Yukon installs new information stop in Whitehorse for travellers passing through
Station will ensure 'non-resident travellers stay on their designated route'
The Yukon government says a new information station set up on the Alaska Highway in Whitehorse will help enforce COVID-19 travel restrictions.
In a news release, the government says the station at the intersection with Robert Service Way will help ensure that "non-resident travellers stay on their designated route and do not travel into Whitehorse."
The station was in place as of 8 a.m. Friday morning, in a highway rest stop. Travellers are not required to pull in but a sign directs them to "information for transiting through Yukon."
Three people and a small trailer were on hand Friday morning and said nobody had stopped in their first hour there.
Yukon implemented border restrictions under the territory's Civil Emergency Measures Act (CEMA) last month.
Right now, entry to Yukon is forbidden to anybody but Yukon residents and their families, critical and essential workers, people in transit through the territory, and people exercising Indigenous and treaty rights.

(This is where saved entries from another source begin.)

/-- Read as two's-complement numbers, add, sub, inc and dec give the signed result wrapped to 8 bits; add and sub give the
signed result itself wherever it lies in −128 to 127 (`42_alu.md` section 1). -/
def Obligations.ArithmeticIsTwosComplementToo : Prop :=
  ∀ (d r : RegNum) (s : State),
    (∃ t, exec (.add d r) s = .next t ∧
      (t.readReg d).toInt = ((s.readReg d).toInt + (s.readReg r).toInt).bmod 256 ∧
      (-128 ≤ (s.readReg d).toInt + (s.readReg r).toInt → (s.readReg d).toInt + (s.readReg r).toInt ≤ 127 →
        (t.readReg d).toInt = (s.readReg d).toInt + (s.readReg r).toInt)) ∧
    (∃ t, exec (.sub d r) s = .next t ∧
      (t.readReg d).toInt = ((s.readReg d).toInt - (s.readReg r).toInt).bmod 256 ∧
      (-128 ≤ (s.readReg d).toInt - (s.readReg r).toInt → (s.readReg d).toInt - (s.readReg r).toInt ≤ 127 →
        (t.readReg d).toInt = (s.readReg d).toInt - (s.readReg r).toInt)) ∧
    (∃ t, exec (.inc d) s = .next t ∧ (t.readReg d).toInt = ((s.readReg d).toInt + 1).bmod 256) ∧
    (∃ t, exec (.dec d) s = .next t ∧ (t.readReg d).toInt = ((s.readReg d).toInt - 1).bmod 256)

/-- Which general register an instruction writes, and which it depends on (the table of `10_state.md` section 2): the
others keep their values, and another value in a register it does not read makes no other difference. -/
def Obligations.InstructionsUseOnlyTheirRegisters : Prop :=
  ∀ (i : Instr) (s t : State), exec i s = .next t →
    (∀ k, k ∉ regWrites i → t.readReg k = s.readReg k) ∧
    (∀ (k : RegNum) (v : Byte), k ∉ regReads i →
      ∃ t', exec i (s.writeReg k v) = .next t' ∧
        (∀ j, j ≠ k ∨ j ∈ regWrites i → t'.readReg j = t.readReg j) ∧
        t' = { t with regs := t'.regs })

/-- R135, for the relative transfers that are taken: the target is the post-advance PC plus the displacement modulo 256,
unsigned or signed; every target is reached by exactly one displacement; 0x00 targets the next instruction and 0xFE the
instruction itself; the assembler's displacement reaches its target, and the disassembler prints it. -/
def Obligations.RelativeTransfersReachTheirTarget : Prop :=
  ∀ (s : State) (f : Byte → Instr), f ∈ takenTransfers s.zero →
    (∀ o : Byte, ∃ t, exec (f o) s = .next t ∧ t.pc.toNat = (s.pc.toNat + o.toNat) % 256 ∧
      (t.pc.toNat : Int) = ((s.pc.toNat : Int) + o.toInt) % 256 ∧
      (o = 0x00 → t.pc = s.pc) ∧ (o = 0xFE → t.pc = s.pc - 2) ∧
      showOperand (s.pc - 2) 0 o .o = .target t.pc) ∧
    (∀ target : Byte, ∃! o : Byte, ∃ t, exec (f o) s = .next t ∧ t.pc = target) ∧
    (∀ target : Byte, ∃ t, exec (f (displacementTo (s.pc - 2) target)) s = .next t ∧ t.pc = target)

/-- R15: only `rcall` and `ret` write SP, and no other instruction depends on it. `rcall` decrements it and then stores one
byte there, `ret` reads the byte there and then increments it, all modulo 256; the first push after reset goes to address
255. -/
def Obligations.OnlyCallAndReturnUseSp : Prop :=
  (∀ (i : Instr) (s t : State), (∀ o, i ≠ .rcall o) → i ≠ .ret → exec i s = .next t →
    t.sp = s.sp ∧ ∀ v, exec i { s with sp := v } = .next { t with sp := v }) ∧
  (∀ (o : Byte) (s : State), ∃ t, exec (.rcall o) s = .next t ∧ t.sp = s.sp - 1 ∧ t.readMem t.sp = s.pc) ∧
  (∀ s : State, ∃ t, exec .ret s = .next t ∧ t.pc = s.readMem s.sp ∧ t.sp = s.sp + 1) ∧
  (∀ (o pc : Byte), ∃ t, exec (.rcall o) { State.reset with pc := pc } = .next t ∧ t.sp = 255 ∧ t.readMem 255 = pc)

/-- R136: the push pre-decrements SP and stores one byte at it, the pop reads one byte at SP and post-increments it; no
other instruction touches memory or SP; neither of the two touches a general register. -/
def Obligations.TheStackIsTheOnlyData : Prop :=
  (∀ (o : Byte) (s : State), ∃ t, exec (.rcall o) s = .next t ∧ t.sp.toNat = (s.sp.toNat + 255) % 256 ∧
    t.readMem t.sp = s.pc ∧ (∀ a, a ≠ t.sp → t.readMem a = s.readMem a) ∧ ∀ k, t.readReg k = s.readReg k) ∧
  (∀ s : State, ∃ t, exec .ret s = .next t ∧ t.pc = s.readMem s.sp ∧ t.sp.toNat = (s.sp.toNat + 1) % 256 ∧
    (∀ a, t.readMem a = s.readMem a) ∧ ∀ k, t.readReg k = s.readReg k) ∧
  (∀ (i : Instr) (s t : State), (∀ o, i ≠ .rcall o) → i ≠ .ret → exec i s = .next t →
    t.sp = s.sp ∧ (∀ a, t.readMem a = s.readMem a) ∧
    ∀ m : Memory, exec i { s with mem := m } = .next { t with mem := m })

/-- What a step reads of memory: the byte at PC, for a mapped opcode the next byte, for `ret` the byte at SP; and what it
writes: for `rcall` the byte below SP (`20_memory.md` section 2). Two states that differ only in memory and agree at the
bytes read behave the same, and every byte not written keeps its value. -/
def Obligations.StepsTouchOnlyTheTabledBytes : Prop :=
  ∀ (cfg : Config) (s : State) (m : Memory), s.fault = false →
    m.read s.pc = s.readMem s.pc →
    ((∃ i, s.fetchUnder cfg.opMap = .instr i) → m.read (s.pc + 1) = s.readMem (s.pc + 1)) →
    (s.fetchUnder cfg.opMap = .instr .ret → m.read s.sp = s.readMem s.sp) →
    (∀ f, stepUnder cfg s = .fault f → stepUnder cfg { s with mem := m } = .fault f) ∧
    (∀ t, stepUnder cfg s = .next t →
      ∃ t', stepUnder cfg { s with mem := m } = .next t' ∧ t' = { t with mem := t'.mem } ∧
        (∀ o, s.fetchUnder cfg.opMap = .instr (.rcall o) →
          ∀ a, t'.readMem a = if a = s.sp - 1 then s.pc + 2 else m.read a) ∧
        ((∀ o, s.fetchUnder cfg.opMap ≠ .instr (.rcall o)) → ∀ a, t'.readMem a = m.read a))

/-- No instruction writes port I or SPARE, and only `out` writes port Q; no instruction depends on port Q or SPARE, and only
`in` on port I (`10_state.md` section 6; that I is a byte the engine leaves alone is decision D9, assumption 9). -/
def Obligations.PortsAndSpareHaveNoOtherUse : Prop :=
  ∀ (i : Instr) (s t : State), exec i s = .next t →
    t.portI = s.portI ∧ t.spare = s.spare ∧ ((∀ r, i ≠ .outQ r) → t.portQ = s.portQ) ∧
    (∀ v, exec i { s with spare := v } = .next { t with spare := v }) ∧
    (∀ v, ∃ q, exec i { s with portQ := v } = .next { t with portQ := q }) ∧
    ((∀ d, i ≠ .inI d) → ∀ v, exec i { s with portI := v } = .next { t with portI := v })

/-! ## The exception -/

/-- IllegalOpcode is precise and sticky (decision D3, assumption 4): after a step that fetches an unmapped opcode the state
is the one before it with FAULT set, however often the engine is stepped again. -/
def Obligations.IllegalOpcodeLatchesAndStops : Prop :=
  ∀ (s : State) (opc : Opcode), s.fault = false →
    decode (s.readMem s.pc) (s.readMem (s.pc + 1)) = .unmapped opc →
    step s = .fault (.illegalOpcode s.pc (s.readMem s.pc)) ∧
    ∀ n, cycles (n + 1) s = { s with fault := true } ∧ step (cycles (n + 1) s) = .fault .faultLatched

The government now has four mandated routes for people travelling through the territory to Alaska.
The government says CEMA enforcement officers are now in place in Carmacks, Mayo, Dawson, Ross River, Faro, Haines Junction, Old Crow, Teslin and Watson Lake.
RCMP in all communities may also issue fines or arrest anybody found violating CEMA orders.
The government is expected to release a reopening plan for the territory later on Friday, but officials have said that border restrictions will not likely be lifted any time soon.